Abbiamo presentato protocolli sperimentali usati regolarmente nel nostro laboratorio di citoscheletro immagine che cambiano dinamicamente nella corteccia cellula apicale e oscillante membrane cellulari delle cellule epiteliali in embrioni di Xenopus. Si dovrebbe utilizzare questi protocolli come punto di partenza per il live-imaging delle forme delle cellule epiteliali, ottimizzazione di questo protocollo è essenziale e alcune delle impostazioni cambia a seconda del tipo di sistema microscopio si ha e il tipo di proteine ​​si è interessati nella diagnostica per immagini . Insieme, i passi protocollo (isolamento espianto, l'imaging e la visualizzazione di componenti cellulari e sub-cellulare, e la metodologia di quantificazione) fornisca una procedura completa per lo studio della morfogenesi epiteliale.

Aspetti critici da ricordare

1. E 'importante preparare alta qualità mRNA per la micro-iniezione in embrioni. tubi di mRNA vengono memorizzati sul ghiaccio per evitare il degrado. Una volta testato, i tubi sono conservati in -80 ° C in piccole aliquote per evitare più cicli gelo-disgelo.

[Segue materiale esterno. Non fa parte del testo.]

-- ==== Sys2Proof/Machine/Work.lean ====
section
/-! DEFINITION. Work handed to the dispatcher and between teams: launch (R328 to R331), spawn (R338), the loading of bins (R332, R333), remote invocation with its replies (R342 to R348), and edrain (R283). -/

namespace Sys2Proof.Machine

/-! Acceptance of a grid -/

/-- A grid as it is accepted (R329). -/
def gridOf (cn : Nat) (r : Record) (dtime : Nat) (pass : Option Nat) : Grid := ⟨cn, r, r.teams, false, 0, [], dtime, false, pass, false, []⟩

/-- The units of a grid with their dies, by position of the unit. -/
def Record.unitsOn (r : Record) (ds : List Nat) : List (Nat × Nat) := (List.range ds.length).map fun k => (k * r.ct, ds.getD k 0)

/-- Whether all the teams of a grid can be placed at once on an otherwise empty package (status 13 of R328). -/
def State.coResident (s : State) (cn : Nat) (r : Record) (ds : List Nat) : Bool :=
  let e := s.emptied
  let e := { e with grids := [(0, gridOf cn r s.dtime none)] }
  let ps := (r.unitsOn ds).map fun u => (u.2, (⟨u.1, .grid 0 u.1, r.pri, 0, 0, 0, none, r.key u.1⟩ : Pending))
  let sorted := ps.mergeSort fun a b => decide (a.1 < b.1 ∨ (a.1 = b.1 ∧ a.2.key ≤ b.2.key))
  (startUnits sorted e).isSome

/-- Whether a stitch is impossible (status 12 of R328). -/
def State.stitchBad (s : State) (r : Record) : Bool :=
  r.stitch != 0 && (r.xdie || (List.range 8).all fun d => (s.stitched d r).isEmpty)

/-- The status of a record that has been read, with the dies of its units, translated by a die (R328). -/
def State.judge (s : State) (die cn : Nat) (bs range : List Byte) : Nat × List Nat × State :=
  let r := recordOf bs
  let es := rangeEntries range
  let st := r.check (recordZeros bs) es
  if st ≠ 0 then (st, [], s)
  else if s.stitchBad r then (12, [], s)
  else
    let (ds, s) := s.unitDies die cn r es (r.teams / r.ct)
    if r.cor && !s.coResident cn r ds then (13, [], s) else (0, ds, s)

/-- The pending units of an accepted grid put into the queues of their dies (R335). -/
def State.queueUnits (s : State) (lid : Nat) (r : Record) (us : List (Nat × Nat)) : State :=
  us.foldl (fun (s : State) u =>
    let p : Pending := ⟨s.newId, .grid lid u.1, r.pri, 0, s.dtime, s.dtime, none, r.key u.1⟩
    (s.alterDie u.2 fun d => { d with queue := d.queue ++ [p] }).bump) s

/-- A grid accepted: its LID, the partition of its context, the range table written, its units queued (R322, R327, R329). -/
def State.acceptGrid (s : State) (die cn : Nat) (r : Record) (ds : List Nat) (pass : Option Nat) : Nat × State :=
  let (lid, s) := s.newLid
  let s := { s with grids := Table.put s.grids lid (gridOf cn r s.dtime pass) }
  let s := s.alterContext cn fun x => { x with part := r.part }
  let es := buildRanges r.ct 0 ds
  let s := if r.srcsel ∨ r.range = 0 then s
    else s.devicePieces die cn lid (addressOf r.range) [(0, es.flatMap RangeEntry.bytes)]
  (lid, s.queueUnits lid r (r.unitsOn ds))

/-- A launch by a reader: none while it meets a closed range; otherwise the status and the LID (R328, R331). -/
def State.launchBy (s : State) (one : State → VAddr → Nat → Piece) (die cn : Nat) (va : VAddr) (pass : Option Nat) : Option (Nat × Nat × State) :=
  match readRecord one va s with
  | .closed _ => none
  | .unreadable s => some (1, 0, s)
  | .ok bs range s =>
    let (st, ds, s) := s.judge die cn bs range
    if st ≠ 0 then some (st, 0, s)
    else
      let (lid, s) := s.acceptGrid die cn (recordOf bs) ds pass
      some (0, lid, s)

/-- launch (R330, R331): the reads of the record are loads of the thread, and the group is held while they meet a closed range. -/
def execLaunch (f : XF) (s : State) : Result :=
  runGroup s { guard := f.g, srcs := [.pair f.a false], dsts := [.pair f.d], inS := true } fun s t vs =>
    let va := arg64 vs 0
    let put (v : DWord) (s : State) : State := s.writeRegs t (writePair f.d v).regs
    let st : Option (Nat × Nat × State) :=
      if va.toNat % 8 ≠ 0 then some (1, 0, s)
      else s.launchBy (readAsThread t) (s.coreOf t).die (s.cnOf t) (addressOf va) none
    match st with
    | none => .wait (s.closedHold t (addressOf va)) s
    | some (st, lid, s) =>
      if st ≠ 0 ∧ f.lo.getLsbD 0 then .trap 0x180 [BitVec.ofNat 64 st] s
      else .done (put (BitVec.ofNat 64 (st + lid * 2 ^ 32)) s)

/-! spawn -/

/-- The bin of a die that serves an entry address in a context (R338). -/
def Die.binFor (d : Die) (cn : Nat) (entry : VAddr) : Option (Nat × Bin) :=
  d.bins.find? fun e => e.2.v && decide (e.2.cn = cn ∧ e.2.entry = entry.zeroExtend 64)

/-- spawn (R336, R338): bounded by the core's rate; the record's registers must be full once a bin is found that they fit. -/
def execSpawn (f : XF) (s : State) : Result :=
  runGroup s { guard := f.g, srcs := [.pair f.a false], dsts := [.one f.d], inS := true } fun s t vs =>
    match s.thread t, s.teamOf t with
    | some x, some m =>
      let k := s.core m.core
      let d := s.die m.core.die
      let b := f.b.toNat
      let paid := s.setCore m.core { k with spawnAt := k.clk + (if d.df then 8 else 4) }
      let refuse (st : Nat) : Attempt :=
        if f.lo.getLsbD 0 then .trap 0x181 [BitVec.ofNat 64 st] paid
        else .done (paid.writeRegs t (writeDst f.d (BitVec.ofNat 32 st)).regs)
      if k.clk < k.spawnAt then .wait (.spawn m.core k.spawnAt) s
      else match d.binFor m.cn (addressOf (arg64 vs 0)) with
        | none => refuse 2
        | some (n, bin) =>
          if 64 < b + bin.rs / 4 then refuse 3
          else if !x.fullRange b (bin.rs / 4) then .wait (.words t (x.words b (bin.rs / 4))) s
          else if bin.full m.pri then refuse 1
          else
            let bytes := (List.range (bin.rs / 4)).flatMap fun j => bytesOf (x.reg (b + j)) 4
            .done ((paid.appendRecord m.core.die n bytes none true).writeRegs t (writeDst f.d 0).regs)
    | _, _ => .done s

/-! edrain -/

/-- edrain (R255, R283): the wait for the thread's engine commands, then the failure count. -/
def execEdrain (f : XF) (s : State) : Result :=
  runGroup s { guard := f.g, dsts := [.one f.d], inS := true } fun s t _ =>
    match s.thread t with
    | none => .done s
    | some x =>
      if s.undrained t then .wait (.drain t) s
      else
        let s := s.place
        let s := (s.fenceHere t).acquire t
        if f.lo.getLsbD 0 ∧ x.failures ≠ 0 then .trap 0x144 [x.failures.zeroExtend 64] s
        else .done ((s.alterThread t fun x => { x with failures := 0 }).writeRegs t (writeDst f.d x.failures).regs)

2. E 'essenziale per iniettare mRNA in più siti per assicurare una distribuzione uniforme di mRNA in un grande campo di cellule nel ectoderma tappo animale.
3. L'aggiunta di antibiotico / antimicotico è essenziale per la cultura lungo termine per scoraggiare la crescita di batteri e funghi.
4. Si deve prestare attenzione mentre si tiene premuto espianti sotto i frammenti coprioggetto da più-che-richiesto pressione può rompere il espianti.
5. Mentre l'imaging, le impostazioni ottimali sono essenziali per raccogliere i dati con la massima qualità d'immagine migliore possibile, che riflette i comportamenti delle cellule endogene e dinamiche delle proteine. La scelta di impostazioni ottimali viene fornito con pratica ed esperienza.
6. Per analizzare le immagini si consiglia di ImageJ. ImageJ è un eccellente strumento open-source che può essere scaricato e modificato con l'aggiunta di macro personalizzate-scritto o scaricato e plug-in.